-- ==== Sys2Proof/Config.lean ====
section
/-! DEFINITION. What an implementation fixes (R6) and the one free value of the model (U6). -/

namespace Sys2Proof

/-- The addresses of the five bus controller registers (R6, R58). No rule uses them: the rules name the registers. -/
structure RegisterAddresses where
  cr : Ptr
  sr : Ptr
  dr : Ptr
  ar : Ptr
  brr : Ptr
deriving DecidableEq, Repr

/-- R6, R54: HDR_ADDR is nonzero and HDR_ADDR + 1 does not wrap. -/
def headerAddressOk (a : Ptr) : Bool := a != 0#16 && a != 0xFFFF#16

/-- The implementation parameters that R6 calls OPEN. The model takes them as data of the state: no step writes them, so a
statement about every state is about every value of them. `headerOk` makes R6's condition on HDR_ADDR part of the type.
DESIGN CHOICE (log entry 1): where they are held. -/
structure Params where
  /-- HDR_ADDR: where the header register is visible to engine reads (R54). -/
  hdrAddr : Ptr
  /-- BITRATE: what BEGIN and SBEGIN write to BRR (R35). -/
  bitrate : Byte
  /-- PRESCALE: what BEGIN and SBEGIN write to SR.PS (R32). -/
  prescale : BitVec 2
  /-- The five register addresses (R6, R58). -/
  regAddresses : RegisterAddresses
  /-- R6: the condition on HDR_ADDR. -/
  headerOk : headerAddressOk hdrAddr = true
deriving DecidableEq, Repr

/-- R6: BITRATE 72 and PRESCALE 0 are the defaults; HDR_ADDR 0x0060 is the value of the spec's test vectors
(95_test_vectors.md, U15). DESIGN CHOICE (log entry 1): HDR_ADDR. PRESUMED (log entry 1): the register addresses, which
no rule uses, are those of an ATmega328P. -/
def Params.default : Params :=
  ⟨0x0060#16, 72#8, 0#2, ⟨0x00BC#16, 0x00B9#16, 0x00BB#16, 0x00BA#16, 0x00B8#16⟩, by decide⟩

/-- The content of a data-space byte that nobody has written: "any value, owned by the host" (U6, R51).
A free value: nothing constrains it. DESIGN CHOICE (log entry 2): one value for each address. -/
opaque Config.unwrittenByte : Ptr → Byte

end Sys2Proof
end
· · ·
TASK DIRECTIONS:
Give back precisely the lines above that start at the line containing "model (U6). -/" and end at the line containing "the registers. -/", inclusive. No other lines belong in the output.

OUTPUT:
/-! DEFINITION. What an implementation fixes (R6) and the one free value of the model (U6). -/

namespace Sys2Proof

/-- The addresses of the five bus controller registers (R6, R58). No rule uses them: the rules name the registers. -/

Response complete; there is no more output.